4) The AAP cannot credibly say the benefits outweigh the risks since they don't have good data on what the risks are. Few good studies have been done on the risks of circumcision, and no state or national system exists for collecting adverse event reports. Further, very little data is available on long-term complications. Without solid data on the risks and long-term complications of circumcision, any conclusion which weighs benefits vs. risks, or benefits vs. cost, is fundamentally flawed.
"However, the ritual nick suggested by some pediatricians is not physically harmful and is much less extensive than routine newborn male genital cutting.

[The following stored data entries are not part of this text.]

-- ==== Sys2Proof/Laws/FrameUnits.lean ====
section
/-! SUPPORT. The frame of every operation and meaning of the shared operations, the gate, objects, tempo, the ledger and the stations: one lemma each, from those of the operations it calls. -/

namespace Sys2Proof.Laws

open Sys2Proof Sys2Proof.Machine Sys2Proof.Safety

theorem updStation_only {σ : State} {ps : List Part} (hp : within [.stations] ps = true) (c : Nat) (f :
    Station → Station) (s : State) (h0 : onlyChanges ps σ s) : onlyChanges ps σ (updStation c f s) := by
  refine only_trans h0 ?_; clear h0; unfold updStation
  repeat' (first
    | with_reducible exact only_refl _ _ | assumption | with_reducible apply only_ite | (intro _; try dsimp only)
    | dsimp only
    | exact ⟨rfl, fun p h => by cases p <;> first | (with_reducible rfl) | exact absurd (within_mem hp rfl) h⟩)

theorem updGate_only {σ : State} {ps : List Part} (hp : within [.hz] ps = true) (g : Nat) (f : GatePoint →
    GatePoint) (s : State) (h0 : onlyChanges ps σ s) : onlyChanges ps σ (updGate g f s) := by
  refine only_trans h0 ?_; clear h0; unfold updGate
  repeat' (first
    | with_reducible exact only_refl _ _ | assumption | with_reducible apply updHz_only (within_trans rfl hp))

theorem updDomain_only {σ : State} {ps : List Part} (hp : within [.tempo] ps = true) (d : Nat) (f : Domain →
    Domain) (s : State) (h0 : onlyChanges ps σ s) : onlyChanges ps σ (updDomain d f s) := by
  refine only_trans h0 ?_; clear h0; unfold updDomain
  repeat' (first
    | with_reducible exact only_refl _ _ | assumption | with_reducible apply updTempo_only (within_trans rfl hp))

theorem updObject_only {σ : State} {ps : List Part} (hp : within [.sync] ps = true) (o : Nat) (f : Obj → Obj)
    (s : State) (h0 : onlyChanges ps σ s) : onlyChanges ps σ (updObject o f s) := by
  refine only_trans h0 ?_; clear h0; unfold updObject
  repeat' (first
    | with_reducible exact only_refl _ _ | assumption | with_reducible apply updSync_only (within_trans rfl hp))

theorem updBarrier_only {σ : State} {ps : List Part} (hp : within [.sync] ps = true) (b : Nat) (f : Barrier →
    Barrier) (s : State) (h0 : onlyChanges ps σ s) : onlyChanges ps σ (updBarrier b f s) := by
  refine only_trans h0 ?_; clear h0; unfold updBarrier
  repeat' (first
    | with_reducible exact only_refl _ _ | assumption | with_reducible apply updSync_only (within_trans rfl hp))

theorem updFPort_only {σ : State} {ps : List Part} (hp : within [.sync] ps = true) (p : Nat) (f : FPort →
    FPort) (s : State) (h0 : onlyChanges ps σ s) : onlyChanges ps σ (updFPort p f s) := by
  refine only_trans h0 ?_; clear h0; unfold updFPort
  repeat' (first
    | with_reducible exact only_refl _ _ | assumption | with_reducible apply updSync_only (within_trans rfl hp))

theorem updCtx_only {σ : State} {ps : List Part} (hp : within [.ctxs] ps = true) (c : Nat) (f : Ctx → Ctx) (s
    : State) (h0 : onlyChanges ps σ s) : onlyChanges ps σ (updCtx c f s) := by
  refine only_trans h0 ?_; clear h0; unfold updCtx
  repeat' (first
    | with_reducible exact only_refl _ _ | assumption | with_reducible apply only_ite | (split <;> try dsimp only)
    | (intro _; try dsimp only) | dsimp only
    | exact ⟨rfl, fun p h => by cases p <;> first | (with_reducible rfl) | exact absurd (within_mem hp rfl) h⟩)

theorem atTime_only {σ : State} {ps : List Part} (hp : within [.now] ps = true) (t : Nat) (s : State) (h0 :
    onlyChanges ps σ s) : onlyChanges ps σ (atTime t s) := by
  refine only_trans h0 ?_; clear h0; unfold atTime
  repeat' (first
    | with_reducible exact only_refl _ _ | assumption | with_reducible apply only_ite | (intro _; try dsimp only)
    | dsimp only
    | exact ⟨rfl, fun p h => by cases p <;> first | (with_reducible rfl) | exact absurd (within_mem hp rfl) h⟩)

theorem fresh_only {σ : State} {ps : List Part} (hp : within [.free] ps = true) (s : State) (h0 : onlyChanges
    ps σ s) : onlyChanges ps σ (fresh s).2 := by
  refine only_trans h0 ?_; clear h0; unfold fresh
  (try dsimp only)
  repeat' (first
    | with_reducible exact only_refl _ _ | assumption | with_reducible apply only_ite | (intro _; try dsimp only)
    | dsimp only
    | exact ⟨rfl, fun p h => by cases p <;> first | (with_reducible rfl) | exact absurd (within_mem hp rfl) h⟩)

theorem memPut_only {σ : State} {ps : List Part} (hp : within [.mem, .memPoison] ps = true) (poison : Bool) (a
    : Nat) (bs : List Byte) (s : State) (h0 : onlyChanges ps σ s) : onlyChanges ps σ (memPut poison a bs s) := by
  refine only_trans h0 ?_; clear h0; unfold memPut
  repeat' (first
    | with_reducible exact only_refl _ _ | assumption | with_reducible apply only_ite | (intro _; try dsimp only)
    | dsimp only
    | exact ⟨rfl, fun p h => by cases p <;> first | (with_reducible rfl) | exact absurd (within_mem hp rfl) h⟩)

theorem memWrite_only {σ : State} {ps : List Part} (hp : within [.mem, .memPoison] ps = true) (a : Nat) (bs :
    List Byte) (s : State) (h0 : onlyChanges ps σ s) : onlyChanges ps σ (memWrite a bs s) := by
  refine only_trans h0 ?_; clear h0; unfold memWrite
  repeat' (first
    | with_reducible exact only_refl _ _ | assumption | with_reducible apply memPut_only (within_trans rfl hp))

theorem memStore_only {σ : State} {ps : List Part} (hp : within [.mem, .memPoison] ps = true) (poison : Bool)
    (a : Nat) (bs : List Byte) (s : State) (h0 : onlyChanges ps σ s) : onlyChanges ps σ (memStore poison a bs
    s) := by
  refine only_trans h0 ?_; clear h0; unfold memStore
  repeat' (first
    | with_reducible exact only_refl _ _ | assumption | with_reducible apply memPut_only (within_trans rfl hp)
    | with_reducible apply only_ite)

theorem setResult_only {σ : State} {ps : List Part} (hp : within [.cfg] ps = true) (reg : Nat) (r : Requester)
    (v : Nat) (s : State) (h0 : onlyChanges ps σ s) : onlyChanges ps σ (setResult reg r v s) := by
  refine only_trans h0 ?_; clear h0; unfold setResult
  repeat' (first
    | with_reducible exact only_refl _ _ | assumption | with_reducible apply updCfg_only (within_trans rfl hp))

theorem lineAligns_only {σ : State} {ps : List Part} (hp : within [.trace, .out] ps = true) (p n d : Nat)
    (tseq : Word) (s : State) (h0 : onlyChanges ps σ s) : onlyChanges ps σ (lineAligns p n d tseq s) := by
  refine only_trans h0 ?_; clear h0; unfold lineAligns
  (try dsimp only)
  repeat' (first
    | with_reducible exact only_refl _ _ | assumption | with_reducible apply updTrace_only (within_trans rfl hp)
    | with_reducible apply updOut_only (within_trans rfl hp))

theorem lineIdle_only {σ : State} {ps : List Part} (hp : within [.trace, .out] ps = true) (p : Nat) (tseq :
    Word) (s : State) (h0 : onlyChanges ps σ s) : onlyChanges ps σ (lineIdle p tseq s) := by
  refine only_trans h0 ?_; clear h0; unfold lineIdle
  (try dsimp only)
  repeat' (first
    | with_reducible exact only_refl _ _ | assumption | with_reducible apply lineAligns_only (within_trans rfl hp)
    | with_reducible apply only_ite)

theorem linePut_only {σ : State} {ps : List Part} (hp : within [.trace, .out] ps = true) (p : Nat) (us : List
    (BitVec 256)) (s : State) (h0 : onlyChanges ps σ s) : onlyChanges ps σ (linePut p us s) := by
  refine only_trans h0 ?_; clear h0; unfold linePut
  (try dsimp only)
  repeat' (first
    | with_reducible exact only_refl _ _ | assumption | with_reducible apply lineIdle_only (within_trans rfl hp)
    | with_reducible apply lineAligns_only (within_trans rfl hp)
    | with_reducible apply updTrace_only (within_trans rfl hp)
    | with_reducible apply updOut_only (within_trans rfl hp) | with_reducible apply only_ite)

theorem startFlush_only {σ : State} {ps : List Part} (hp : within [.trace] ps = true) (s : State) (h0 :
    onlyChanges ps σ s) : onlyChanges ps σ (startFlush s) := by
  refine only_trans h0 ?_; clear h0; unfold startFlush
  (try dsimp only)
  repeat' (first
    | with_reducible exact only_refl _ _ | assumption | with_reducible apply updTrace_only (within_trans rfl hp))

theorem routeSend_only {σ : State} {ps : List Part} (hp : within [.trace, .out] ps = true) (us : List (BitVec
    256)) (s : State) (h0 : onlyChanges ps σ s) : onlyChanges ps σ (routeSend us s) := by
  refine only_trans h0 ?_; clear h0; unfold routeSend
  repeat' (first
    | with_reducible exact only_refl _ _ | assumption | with_reducible apply linePut_only (within_trans rfl hp)
    | with_reducible apply startFlush_only (within_trans rfl hp)
    | with_reducible apply updTrace_only (within_trans rfl hp) | with_reducible apply only_ite)

theorem traceDrop_only {σ : State} {ps : List Part} (hp : within [.trace] ps = true) (port : Bool) (time :
    Nat) (tseq : Word) (s : State) (h0 : onlyChanges ps σ s) : onlyChanges ps σ (traceDrop port time tseq s) := by
  refine only_trans h0 ?_; clear h0; unfold traceDrop
  repeat' (first
    | with_reducible exact only_refl _ _ | assumption | with_reducible apply updTrace_only (within_trans rfl hp))

theorem traceVia_only {σ : State} {ps : List Part} (hp : within [.trace] ps = true) (port : Bool) (room : Nat
    → Bool) (send : List (BitVec 256) → State → State) (type : Nat) (source : BitVec 16) (time units : Nat)
    (body : List Byte) (s : State) (hsend : ∀ x0 {σ s : State}, onlyChanges ps σ s → onlyChanges ps σ (send x0
    s)) (h0 : onlyChanges ps σ s) : onlyChanges ps σ (traceVia port room send type source time units body s).1 := by
  refine only_trans h0 ?_; clear h0; unfold traceVia
  (try dsimp only)
  repeat' (first
    | with_reducible exact only_refl _ _ | assumption | with_reducible apply updTrace_only (within_trans rfl hp)
    | with_reducible apply traceDrop_only (within_trans rfl hp) | with_reducible apply hsend
    | with_reducible apply only_ite | (split <;> try dsimp only))

theorem traceEmit_only {σ : State} {ps : List Part} (hp : within [.trace, .out] ps = true) (type : Nat)
    (source : BitVec 16) (time units : Nat) (body : List Byte) (s : State) (h0 : onlyChanges ps σ s) :
    onlyChanges ps σ (traceEmit type source time units body s).1 := by
  refine only_trans h0 ?_; clear h0; unfold traceEmit
  repeat' (first
    | with_reducible exact only_refl _ _ | assumption | with_reducible apply traceVia_only (within_trans rfl hp)
    | with_reducible apply routeSend_only (within_trans rfl hp) | with_reducible apply only_ite
    | (intro _; try dsimp only))

theorem linesUp_only {σ : State} {ps : List Part} (hp : within [.trace, .out] ps = true) (s : State) (h0 :
    onlyChanges ps σ s) : onlyChanges ps σ (linesUp s) := by
  refine only_trans h0 ?_; clear h0; unfold linesUp
  (try dsimp only)
  repeat' (first
    | with_reducible exact only_refl _ _ | assumption | with_reducible apply lineAligns_only (within_trans rfl hp)
    | with_reducible apply lineIdle_only (within_trans rfl hp)
    | with_reducible apply updTrace_only (within_trans rfl hp) | with_reducible apply only_ite)

theorem linesLock_only {σ : State} {ps : List Part} (hp : within [.trace, .out] ps = true) (pll : Bool) (s :
    State) (h0 : onlyChanges ps σ s) : onlyChanges ps σ (linesLock pll s) := by
  refine only_trans h0 ?_; clear h0; unfold linesLock
  (try dsimp only)
  repeat' (first
    | with_reducible exact only_refl _ _ | assumption | with_reducible apply updTrace_only (within_trans rfl hp)
    | with_reducible apply linesUp_only (within_trans rfl hp) | with_reducible apply only_ite)

theorem traceDropAll_only {ps : List Part} (hp : within [.trace] ps = true)  : ∀ ls {σ s : State}, onlyChanges
    ps σ s → onlyChanges ps σ (traceDropAll  ls s) := by
  intro ls
  induction ls with
  | nil => intro σ s h; exact h
  | cons a l ih =>
    intro σ s h0
    cases a with
    | aligns => exact ih h0
    | record => exact ih (traceDrop_only (within_trans rfl hp) _ _ _ _ h0)

theorem linesDown_only {σ : State} {ps : List Part} (hp : within [.trace, .out] ps = true) (s : State) (h0 :
    onlyChanges ps σ s) : onlyChanges ps σ (linesDown s) := by
  refine only_trans h0 ?_; clear h0; unfold linesDown
  (try dsimp only)
  repeat' (first
    | with_reducible exact only_refl _ _ | assumption | with_reducible apply updTrace_only (within_trans rfl hp)
    | with_reducible apply updOut_only (within_trans rfl hp)
    | with_reducible apply traceDropAll_only (within_trans rfl hp))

There is reason to believe that offering such a compromise may build trust between hospitals and immigrant communities, save some girls from undergoing disfiguring and life-threatening procedures in their native countries, and play a role in the eventual eradication of FGC. It might be more effective if federal and state laws enabled pediatricians to reach out to families by offering a ritual nick as a possible compromise to avoid greater harm.”
If they can convince 100 intact adult men to be circumcised, and then interview them every year for 20 years and get 85 of them to say circumcision is "not physically harmful" then, they will have something.
Until then, they are nothing but snake oil salesmen.